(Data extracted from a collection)
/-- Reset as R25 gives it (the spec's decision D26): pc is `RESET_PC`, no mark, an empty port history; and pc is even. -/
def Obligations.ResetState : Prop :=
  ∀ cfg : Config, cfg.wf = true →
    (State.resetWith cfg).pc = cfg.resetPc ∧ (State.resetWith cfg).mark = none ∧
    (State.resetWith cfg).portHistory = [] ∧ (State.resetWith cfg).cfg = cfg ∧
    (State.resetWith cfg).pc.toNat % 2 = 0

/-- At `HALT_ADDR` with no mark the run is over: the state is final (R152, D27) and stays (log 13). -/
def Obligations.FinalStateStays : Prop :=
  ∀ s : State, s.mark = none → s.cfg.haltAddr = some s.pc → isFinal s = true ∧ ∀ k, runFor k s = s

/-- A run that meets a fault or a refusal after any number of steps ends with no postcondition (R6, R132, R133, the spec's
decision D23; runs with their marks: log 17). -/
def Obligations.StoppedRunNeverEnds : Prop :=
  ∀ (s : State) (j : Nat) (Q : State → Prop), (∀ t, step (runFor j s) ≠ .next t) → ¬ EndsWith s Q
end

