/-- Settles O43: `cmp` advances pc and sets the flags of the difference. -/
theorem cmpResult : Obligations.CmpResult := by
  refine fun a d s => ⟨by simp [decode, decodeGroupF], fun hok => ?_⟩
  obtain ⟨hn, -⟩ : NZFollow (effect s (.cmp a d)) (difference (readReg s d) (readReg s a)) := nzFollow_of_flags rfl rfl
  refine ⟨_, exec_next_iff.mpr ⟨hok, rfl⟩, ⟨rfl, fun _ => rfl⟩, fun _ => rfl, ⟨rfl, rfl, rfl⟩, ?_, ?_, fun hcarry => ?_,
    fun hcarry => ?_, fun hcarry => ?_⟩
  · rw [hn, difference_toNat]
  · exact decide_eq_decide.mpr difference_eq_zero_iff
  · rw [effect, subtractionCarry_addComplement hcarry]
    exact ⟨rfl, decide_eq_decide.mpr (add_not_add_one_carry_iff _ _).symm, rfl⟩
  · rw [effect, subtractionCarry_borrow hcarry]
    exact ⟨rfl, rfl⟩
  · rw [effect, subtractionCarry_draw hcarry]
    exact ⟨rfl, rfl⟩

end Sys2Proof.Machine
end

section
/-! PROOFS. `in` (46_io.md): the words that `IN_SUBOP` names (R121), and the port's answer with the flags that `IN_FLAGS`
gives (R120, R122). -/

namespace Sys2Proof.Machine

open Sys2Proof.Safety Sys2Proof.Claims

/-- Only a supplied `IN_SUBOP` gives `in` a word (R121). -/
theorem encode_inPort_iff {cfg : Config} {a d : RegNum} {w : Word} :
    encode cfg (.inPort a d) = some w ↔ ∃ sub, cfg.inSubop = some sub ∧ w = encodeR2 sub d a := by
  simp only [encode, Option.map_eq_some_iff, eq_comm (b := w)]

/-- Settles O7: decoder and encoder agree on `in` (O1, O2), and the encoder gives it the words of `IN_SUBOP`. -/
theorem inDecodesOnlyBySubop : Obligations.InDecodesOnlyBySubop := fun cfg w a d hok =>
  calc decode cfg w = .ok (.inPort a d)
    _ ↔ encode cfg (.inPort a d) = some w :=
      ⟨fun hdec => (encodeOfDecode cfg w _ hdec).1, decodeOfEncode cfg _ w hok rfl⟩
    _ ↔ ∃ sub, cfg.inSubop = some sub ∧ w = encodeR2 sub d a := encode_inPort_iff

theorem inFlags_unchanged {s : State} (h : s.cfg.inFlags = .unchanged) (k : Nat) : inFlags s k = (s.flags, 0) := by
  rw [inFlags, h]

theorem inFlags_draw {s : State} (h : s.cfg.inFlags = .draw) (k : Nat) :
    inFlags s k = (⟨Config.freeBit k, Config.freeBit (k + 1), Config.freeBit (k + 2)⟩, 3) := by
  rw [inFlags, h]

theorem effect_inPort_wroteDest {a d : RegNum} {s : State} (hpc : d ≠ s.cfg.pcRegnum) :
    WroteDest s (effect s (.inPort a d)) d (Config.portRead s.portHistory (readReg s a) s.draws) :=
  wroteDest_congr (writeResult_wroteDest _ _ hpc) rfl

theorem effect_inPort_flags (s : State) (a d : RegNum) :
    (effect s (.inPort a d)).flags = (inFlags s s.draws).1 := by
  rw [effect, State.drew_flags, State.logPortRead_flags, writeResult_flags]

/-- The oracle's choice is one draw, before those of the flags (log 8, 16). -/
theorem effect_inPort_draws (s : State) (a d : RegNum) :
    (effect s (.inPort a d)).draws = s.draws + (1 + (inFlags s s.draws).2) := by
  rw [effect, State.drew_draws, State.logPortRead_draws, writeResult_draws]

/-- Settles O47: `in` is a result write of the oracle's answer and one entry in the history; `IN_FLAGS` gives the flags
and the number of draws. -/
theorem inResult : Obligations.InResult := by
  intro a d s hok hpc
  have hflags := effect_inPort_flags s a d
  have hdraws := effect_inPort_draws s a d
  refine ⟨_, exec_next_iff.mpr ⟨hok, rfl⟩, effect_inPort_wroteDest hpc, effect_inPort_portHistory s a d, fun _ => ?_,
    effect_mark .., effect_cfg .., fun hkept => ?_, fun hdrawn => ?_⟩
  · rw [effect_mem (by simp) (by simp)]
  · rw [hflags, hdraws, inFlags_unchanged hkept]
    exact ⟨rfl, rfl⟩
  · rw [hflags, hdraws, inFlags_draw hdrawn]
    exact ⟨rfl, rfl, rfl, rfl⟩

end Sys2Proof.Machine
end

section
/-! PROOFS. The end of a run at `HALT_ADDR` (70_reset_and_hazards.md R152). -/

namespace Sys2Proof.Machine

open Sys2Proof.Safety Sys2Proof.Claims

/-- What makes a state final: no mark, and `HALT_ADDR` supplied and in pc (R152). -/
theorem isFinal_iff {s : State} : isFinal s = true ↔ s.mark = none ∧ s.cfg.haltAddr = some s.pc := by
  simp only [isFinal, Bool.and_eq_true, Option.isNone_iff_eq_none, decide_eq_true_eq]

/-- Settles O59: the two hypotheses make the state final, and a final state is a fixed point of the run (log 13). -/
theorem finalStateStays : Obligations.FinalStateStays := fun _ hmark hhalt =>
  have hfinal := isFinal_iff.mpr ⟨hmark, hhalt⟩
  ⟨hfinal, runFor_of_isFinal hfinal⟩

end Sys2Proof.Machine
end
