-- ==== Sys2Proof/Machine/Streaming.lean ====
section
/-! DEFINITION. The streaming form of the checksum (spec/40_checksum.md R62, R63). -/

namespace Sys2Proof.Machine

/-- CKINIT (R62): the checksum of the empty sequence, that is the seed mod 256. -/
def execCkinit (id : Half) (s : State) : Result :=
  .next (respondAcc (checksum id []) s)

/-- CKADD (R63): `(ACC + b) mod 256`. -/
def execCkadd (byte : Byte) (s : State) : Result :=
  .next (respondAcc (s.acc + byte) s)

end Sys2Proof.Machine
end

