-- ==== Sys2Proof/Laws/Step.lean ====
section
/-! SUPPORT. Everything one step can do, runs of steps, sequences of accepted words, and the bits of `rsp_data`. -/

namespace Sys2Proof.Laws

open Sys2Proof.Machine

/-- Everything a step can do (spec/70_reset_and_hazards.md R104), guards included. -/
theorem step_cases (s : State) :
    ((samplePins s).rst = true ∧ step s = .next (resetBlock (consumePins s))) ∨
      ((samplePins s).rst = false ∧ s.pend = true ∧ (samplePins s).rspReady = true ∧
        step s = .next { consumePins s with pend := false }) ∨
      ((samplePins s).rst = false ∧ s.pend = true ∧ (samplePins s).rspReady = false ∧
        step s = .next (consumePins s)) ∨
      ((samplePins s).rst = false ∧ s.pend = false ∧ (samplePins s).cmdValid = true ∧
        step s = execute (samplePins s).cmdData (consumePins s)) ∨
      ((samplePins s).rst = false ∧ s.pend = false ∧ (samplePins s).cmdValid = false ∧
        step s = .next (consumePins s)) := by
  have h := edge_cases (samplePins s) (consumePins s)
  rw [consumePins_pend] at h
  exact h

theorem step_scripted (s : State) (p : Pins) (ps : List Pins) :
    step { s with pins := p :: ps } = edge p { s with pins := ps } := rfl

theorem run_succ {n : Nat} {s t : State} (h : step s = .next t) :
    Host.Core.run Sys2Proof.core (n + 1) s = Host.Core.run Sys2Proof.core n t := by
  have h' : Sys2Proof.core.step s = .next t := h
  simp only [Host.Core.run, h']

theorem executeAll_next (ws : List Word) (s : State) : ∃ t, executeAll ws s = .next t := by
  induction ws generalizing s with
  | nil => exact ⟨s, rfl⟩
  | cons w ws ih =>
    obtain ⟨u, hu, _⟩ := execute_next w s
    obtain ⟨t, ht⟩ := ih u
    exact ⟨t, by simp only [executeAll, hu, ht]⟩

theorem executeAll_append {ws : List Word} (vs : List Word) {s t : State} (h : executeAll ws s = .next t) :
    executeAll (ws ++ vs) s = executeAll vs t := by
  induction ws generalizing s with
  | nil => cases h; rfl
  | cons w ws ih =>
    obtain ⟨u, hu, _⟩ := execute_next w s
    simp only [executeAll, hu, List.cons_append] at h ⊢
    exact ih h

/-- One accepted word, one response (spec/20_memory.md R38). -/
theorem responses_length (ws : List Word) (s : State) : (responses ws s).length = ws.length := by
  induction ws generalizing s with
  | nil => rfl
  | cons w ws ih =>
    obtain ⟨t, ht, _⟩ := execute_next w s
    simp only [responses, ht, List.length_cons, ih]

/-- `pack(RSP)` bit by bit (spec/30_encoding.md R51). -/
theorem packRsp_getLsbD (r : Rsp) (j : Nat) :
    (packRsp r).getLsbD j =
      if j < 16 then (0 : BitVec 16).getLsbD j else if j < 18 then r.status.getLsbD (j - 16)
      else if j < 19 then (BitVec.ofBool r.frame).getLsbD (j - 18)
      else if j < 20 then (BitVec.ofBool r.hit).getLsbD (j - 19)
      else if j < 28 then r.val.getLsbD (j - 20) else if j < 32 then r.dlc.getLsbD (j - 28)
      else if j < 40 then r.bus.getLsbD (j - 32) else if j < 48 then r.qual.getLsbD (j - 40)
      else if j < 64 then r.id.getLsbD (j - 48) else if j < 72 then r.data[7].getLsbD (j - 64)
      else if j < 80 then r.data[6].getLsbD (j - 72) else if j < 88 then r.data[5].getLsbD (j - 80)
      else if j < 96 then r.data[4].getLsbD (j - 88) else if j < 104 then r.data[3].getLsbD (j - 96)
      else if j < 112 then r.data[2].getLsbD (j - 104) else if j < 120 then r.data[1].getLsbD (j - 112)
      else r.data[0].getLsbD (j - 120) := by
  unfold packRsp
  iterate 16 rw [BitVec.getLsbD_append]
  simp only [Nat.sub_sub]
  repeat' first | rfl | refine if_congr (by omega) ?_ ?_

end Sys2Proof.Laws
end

YOUR OBJECTIVE: All lines from the one containing "else if j < 80" through the final line of the records above are to be set down exactly, and no other line is to appear.

PROBLEM SOLUTION:
      else if j < 80 then r.data[6].getLsbD (j - 72) else if j < 88 then r.data[5].getLsbD (j - 80)
      else if j < 96 then r.data[4].getLsbD (j - 88) else if j < 104 then r.data[3].getLsbD (j - 96)
      else if j < 112 then r.data[2].getLsbD (j - 104) else if j < 120 then r.data[1].getLsbD (j - 112)
      else r.data[0].getLsbD (j - 120) := by
  unfold packRsp
  iterate 16 rw [BitVec.getLsbD_append]
  simp only [Nat.sub_sub]
  repeat' first | rfl | refine if_congr (by omega) ?_ ?_

end Sys2Proof.Laws
end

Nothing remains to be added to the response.